• EXERCISE BRIEF:
From the entries below, copy every line where the string "runCommand" appears.
□ □ □
-- ==== Sys2Proof/Machine/Operands.lean ====
section
/-!
DEFINITION. The operand forms of R52: whole wide registers, word registers, and the immediate of R53; and the words
of the wide registers as the host port reaches them (R32).
-/

namespace Sys2Proof.Machine

/-- `v[i]`, read as a whole wide value (R8, R11). No register is hardwired (R13). -/
def State.readV (s : State) (r : VReg) : Wide s.params.bits s.params.words := s.v[r.val]

/-- `v[i] <- val`, all `W` words (R8, R11). -/
def State.writeV (s : State) (r : VReg) (x : Wide s.params.bits s.params.words) : State :=
  { s with v := s.v.set r x }

/-- `s[i]` (R8, R12). -/
def State.readS (s : State) (r : SReg) : Word s.params.bits := s.s[r.val]

/-- `s[i] <- w` (R8, R12). -/
def State.writeS (s : State) (r : SReg) (x : Word s.params.bits) : State :=
  { s with s := s.s.set r x }

/-- The shift amount of SHL and SHR: the whole word `s[rb]`, unsigned, not reduced (R53, R97). -/
def State.amountReg (s : State) (r : SReg) : Nat := (s.readS r).toNat

/-- The shift amount of SHLI and SHRI: `zext(imm8)`, not reduced (R53, R97). -/
def amountImm (imm8 : BitVec 8) : Nat := imm8.toNat

/-- Word 0 of a wide register: the word whose parity the modulus checks look at (R120, R123, R132). -/
def State.lowWord (s : State) (r : VReg) : Word s.params.bits := (s.readV r).word 0

end Sys2Proof.Machine
end

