-- ==== Sys2Proof/Machine/ModInverse.lean ====
section
/-!
DEFINITION. `44_modinv.md`, the `extended_euclidean_modular_inverse`: EGCD, MINV (R105 to R111), on word registers
only. Quotients and remainders are unsigned (R105), products and differences wrap (R8).
-/

namespace Sys2Proof.Machine

/-- The recursion of R106 with its depth bounded by `fuel`. -/
def egcdBounded {bits : Nat} : (fuel : Nat) → Word bits → Word bits → Word bits × Word bits
  | 0, _, _ => (0, 1)
  | fuel + 1, a, b =>
    if a.toNat = 0 then (0, 1)
    else
      let (x1, y1) := egcdBounded fuel (b % a) a
      (y1 - b / a * x1, x1)

/-- `egcd(a, b)` (R106). The first argument strictly decreases (R108), so a depth of `a` reaches the base case. -/
def egcd {bits : Nat} (a b : Word bits) : Word bits × Word bits := egcdBounded a.toNat a b

/-- The forward pass of `egcd_iter` (R108): the quotients, LAST appended first. -/
def egcdQuotients {bits : Nat} : (fuel : Nat) → Word bits → Word bits → List (Word bits) → List (Word bits)
  | 0, _, _, q => q
  | fuel + 1, a, b, q => if a.toNat = 0 then q else egcdQuotients fuel (b % a) a (b / a :: q)

/-- The backward pass of `egcd_iter` (R108). -/
def egcdSubstitute {bits : Nat} : List (Word bits) → Word bits × Word bits → Word bits × Word bits
  | [], xy => xy
  | t :: q, (x, y) => egcdSubstitute q (y - t * x, x)

/-- `egcd_iter(a, b)` (R108): the iterative realisation the spec gives beside the recursion. -/
def egcdIter {bits : Nat} (a b : Word bits) : Word bits × Word bits :=
  egcdSubstitute (egcdQuotients a.toNat a b []) (0, 1)

/-- `minv(n)` (R109): `-n^-1 mod 2^BITS` for an odd word `n`. -/
def minv {bits : Nat} (n : Word bits) : Word bits :=
  let negn := -n
  let r := negn % n
  let q := negn / n + 1
  let (x1, y1) := egcd r n
  let x := y1 - q * x1
  ~~~x + 1

/-- EGCD (R107). The encoding with `rd = rc` is illegal (R55), so the command faults `ILLEGAL_COMMAND` (log 9). -/
def execEgcd (rd rc ra rb : SReg) (s : State) : Host.Outcome State Fault Refusal :=
  let xy := egcd (s.readS ra) (s.readS rb)
  runCommand (.egcd rd rc ra rb) s (if rd = rc then some .illegalCommand else none)
    { s with s := (s.s.set rd xy.1).set rc xy.2 }

/-- MINV (R110). -/
def execMinv (rd ra : SReg) (s : State) : Host.Outcome State Fault Refusal :=
  runCommand (.minv rd ra) s (oddCheck (s.readS ra)) (s.writeS rd (minv (s.readS ra)))

end Sys2Proof.Machine
end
□ □ □
• RESPONSE:
  runCommand (.egcd rd rc ra rb) s (if rd = rc then some .illegalCommand else none)
  runCommand (.minv rd ra) s (oddCheck (s.readS ra)) (s.writeS rd (minv (s.readS ra)))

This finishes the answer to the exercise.